---- Extracted information

/-- A team resident on a core (R174, R175, R216, R438). -/
structure Team where
  live : Bool := false
  launch : Nat := 0
  func : Nat := 0
  ctx : Nat := 0
  x : Nat := 0
  y : Nat := 0
  z : Nat := 0
  clu : Nat := 0
  /-- the origin core of its cluster rectangle, and CX and CY -/
  origin : Nat := 0
  cx : Nat := 1
  cy : Nat := 1
  /-- windows and FIFO numbers to banks -/
  win : List (Nat × Nat) := []
  fifo : List (Nat × Nat) := []
  nbar : Nat := 0
  /-- tile numbers to physical tiles -/
  tiles : List Nat := []
  code : W64 := 0
  roles : List Role := []
  prio : Nat := 0
  preempt : Bool := false
  coop : Bool := false
  /-- placement order (R181); the teams of one cluster share a number -/
  placed : Nat := 0
  /-- being terminated: its groups end without a save once their accesses are answered (R414) -/
  term : Bool := false
  /-- a stop of it is in progress (R209, R210) -/
  stopping : Bool := false
  deriving DecidableEq, Repr

/-- Bank settings (R216). -/
inductive Shutter where
  | cache | scratch | fifo
  deriving DecidableEq, Repr

/-- A scratch word with its tags (R223). -/
structure SWord where
  data : W32 := 0
  f : Bool := false
  sp : Bool := false
  deriving DecidableEq, Repr

/-- An L1 or L2 sector: its 32 bytes and a dirty-byte mask (R239, R249). -/
structure Sector where
  data : BitVec 256 := 0
  dirty : BitVec 32 := 0
  func : Nat := 0
  ctx : Nat := 0
  rcc : Nat := 0
  /-- OWN and PRIV of the translation that filled it (R143) -/
  own : Nat := 0
  priv : Bool := false
  /-- fetched for a system-scope read of the device's own firmware, and not used yet (R105, R171) -/
  fw : Bool := false
  deriving DecidableEq, Repr

/-- A combined translation (R125), one 64 KiB page. -/
structure TlbEntry where
  func : Nat
  ctx : Nat
  page : Nat
  /-- the 64 KiB page it reaches -/
  loc : Loc
  /-- the system fabric address of the page -/
  sfa : Nat
  /-- the stage-2 input page -/
  gpage : Nat
  rd : Bool
  wr : Bool
  x : Bool
  rcc : Nat
  own : Nat
  priv : Bool
  wp : Bool
  transit : Bool
  /-- both leaves are 512 MiB pages (R126) -/
  big : Bool := false
  deriving DecidableEq, Repr

/-- A SHUT accepted and not flipped (R221, R222). -/
structure Flip where
  team : Nat
  gs : Nat
  /-- the map entry: a window, or a FIFO number -/
  fifo : Bool
  num : Nat
  bank : Nat
  /-- towards cache way -/
  giveUp : Bool
  /-- it has begun; one that takes a cache way has no bank before that (R431) -/
  begun : Bool := true
  /-- accesses already accepted when it began: group place and access id -/
  before : List (Nat × Nat)
  deriving DecidableEq, Repr

/-- A FIFO bank (R235): head, tail and entries of one word per lane, key entry * 32 + lane. -/
structure Fifo where
  head : Nat := 0
  tail : Nat := 0
  data : Tbl W32 := []
  deriving DecidableEq, Repr

/-- One member's arrival at the gang latch (R441). -/
structure Arrival where
  idx : Nat
  gs : Nat
  arec : W64 × W64
  brec : W64 × W64
  tile : Nat
  z : Bool
  fmt : Byte
  npl : Byte
  /-- the stop bit of its TMMAG -/
  sp : Bool
  /-- where the planes and the scale tile of A, and of B, lie -/
  apl : List Loc
  bpl : List Loc
  deriving DecidableEq, Repr

/-- The gang latch (R441 to R443). -/
structure GangLatch where
  list : W64 := 0
  team : Nat := 0
  fn : BitVec 16 := 0
  arrivals : List Arrival := []
  deriving DecidableEq, Repr

/-- An operation of the matrix unit's queue (R439). -/
inductive TileKind where
  | mma (slabs : List Arrival)
  | zero (phys : List Nat)
  | loada (fmt : Nat)
  | drain (fn : BitVec 16) (e0 : Byte)
  | hread (h : Nat) (clr : Bool)
  | cbook (addr : W64) (dflt : Bool)
  deriving DecidableEq, Repr

/-- An operation of the matrix unit's queue. -/
structure TileOp where
  gs : Nat
  /-- the physical tile -/
  tile : Nat
  kind : TileKind
  /-- the 16-byte places it reads or writes, in row-major order -/
  parts : List LanePart := []
  /-- the accesses issued before it by its group or its gang, as place and access id, which are performed first
  (R439, R445) -/
  before : List (Nat × Nat)
  /-- it has started: a drain has read its tile -/
  started : Bool := false
  mode : W64
  deriving DecidableEq, Repr

/-- What a CTE descriptor transfers (R452 to R456). -/
inductive CteKind where
  | tsplit (src : W64) (stride : Nat) (dst : W64) (scale : W64) (sfmt : Nat) (scl : Option W64)
  | copy (src dst : W64) (len rows planes srs drs sps dps : Nat)
  | fput (src dst : W64) (len : Nat) (strm : BitVec 2) (sig : Option W64)
  | fget (src dst : W64) (len : Nat) (strm : BitVec 2)
  | fsig (target : W64) (data : W64) (latch : W64) (add : W64) (wide : Bool) (strm : BitVec 2)
  deriving DecidableEq, Repr

/-- A CTE descriptor in use (R449). -/
structure CteDesc where
  gs : Nat
  kind : CteKind
  latch : W64
  /-- units counted, by position, and their bytes -/
  done : List Nat := []
  count : Nat := 0
  /-- units whose request has been sent, all below it; responses come and not yet counted, with their data -/
  sent : Nat := 0
  back : List (Nat × Nat) := []
  /-- the FSIG of the descriptor has been sent, and answered -/
  sigSent : Bool := false
  sigBack : Bool := false
  park : Option Park := none
  mode : W64
  /-- the CBOOK it must wait for, as the count of CBOOKs issued at the core before it (R448) -/
  book : Nat := 0
  deriving DecidableEq, Repr

/-- A CCANCEL without its answer (R462): the descriptor's CRESULT address, the key, the latch, and the result
where it came while the team was saved. -/
structure Cancel where
  gs : Nat
  va : W64
  comm : BitVec 16
  tag : W32
  latch : W64
  res : Option Byte := none
  deriving DecidableEq, Repr

/-- A core (R167, R216, R235, R239, R286, R438). -/
structure Core where
  shut : List Shutter := List.replicate 32 .cache
  /-- scratch words, key bank * 4096 + word -/
  scr : Tbl SWord := []
  fifos : Tbl Fifo := []
  flips : List Flip := []
  /-- barrier directory: bank * 4096 + low word, and the team's place (R232) -/
  bars : List (Nat × Nat) := []
  latch : GangLatch := {}
  /-- histogram bins, key h * 32 + bin -/
  hist : Tbl W32 := []
  /-- codebook entries and CBADDR (R268, R448) -/
  book : Tbl (BitVec 16) := []
  cbaddr : W64 := 0
  booksDone : Nat := 0
  booksIssued : Nat := 0
  /-- accumulator elements, key tile * 4096 + row * 64 + column -/
  acc : Tbl W32 := []
  tq : List TileOp := []
  cte : Tbl (Option CteDesc) := []
  cancels : List Cancel := []
  /-- L1 sectors by location address ÷ 32 -/
  l1 : Tbl (Option Sector) := []
  tlb : List TlbEntry := []
  /-- pages queued at the miss queue (R126): function, context, page -/
  missq : List (Nat × Nat × Nat) := []
  /-- transaction table entries in use (R241) -/
  txUsed : Nat := 0
  clk : W64 := 0
  nextAge : Nat := 0
  /-- places that issued in this clock -/
  issued : List Nat := []
  /-- function and context last served; none after a scrub (R183) -/
  lastCtx : Option (Nat × Nat) := none
  scrub : Bool := false
  /-- it is scrubbed once its last group has ended (R183) -/
  toScrub : Bool := false
  /-- a stop is in progress (R209) -/
  stop : Bool := false
  /-- clocks counted towards SAMPLE_INT, and whether a sample is due (R291) -/
  sampleClk : Nat := 0
  sampleDue : Bool := false
  deriving DecidableEq, Repr

/-- A launch whose command has started (R171, R177). -/
structure Launch where
  id : Nat
  func : Nat
  /-- the queue and slot of its command, or the graph run and node -/
  owner : CopyRef
  lrec : LaunchRec
  startMs : Nat
  /-- clusters placed so far in grid order, and clusters of the grid -/
  next : Nat := 0
  total : Nat
  /-- resident teams: core and place -/
  resident : List (Nat × Nat)
  /-- sets of saved teams, each placed as one (R181) -/
  saved : List Nat
  status : Byte := 0
  /-- the checks that depend on the partition are still to be made (R96, R172) -/
  unchecked : Bool := false
  maxnest : Nat := 0
  /-- its codebook table does not translate (R131, R173) -/
  park : Option Park := none
  deriving DecidableEq, Repr

/-- A saved team (R166, R181): the core and group records in neutral form. -/
structure SavedTeam where
  id : Nat
  launch : Nat
  /-- teams of one cluster share a set and are placed together -/
  set : Nat
  team : Team
  crow : Nat
  ccol : Nat
  groups : List (Nat × Group)
  /-- windows' words, window * 4096 + word -/
  scr : Tbl SWord
  fifos : Tbl Fifo
  latch : GangLatch
  hist : Tbl W32
  cbaddr : W64
  acc : Tbl W32
  cte : List (Nat × CteDesc)
  cancels : List Cancel
  /-- the core it was on when its whole function stopped (R166) -/
  score : Option Nat := none
  /-- the core it was last on, by which Probex names its groups (R293) -/
  core : Nat := 0
  deriving DecidableEq, Repr

/-! ## Links (02) -/

/-- STATE of EZL_STATUS (R42). -/
inductive LinkState where
  | down | training | up | failed
  deriving DecidableEq, Repr

/-- A width order: width, lane set, switch sequence (R38). -/
structure WOrder where
  width : LinkWidth
  set : BitVec 2
  sw : BitVec 20
  deriving DecidableEq, Repr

--------

- **About this task**:
The required answer is the exact run of lines above starting at the line with "core : Nat := 0" and ending at the line with "sequence (R38). -/", with both ends present.

- **Solved exercise**:
  core : Nat := 0
  deriving DecidableEq, Repr

/-! ## Links (02) -/

/-- STATE of EZL_STATUS (R42). -/
inductive LinkState where
  | down | training | up | failed
  deriving DecidableEq, Repr

/-- A width order: width, lane set, switch sequence (R38). -/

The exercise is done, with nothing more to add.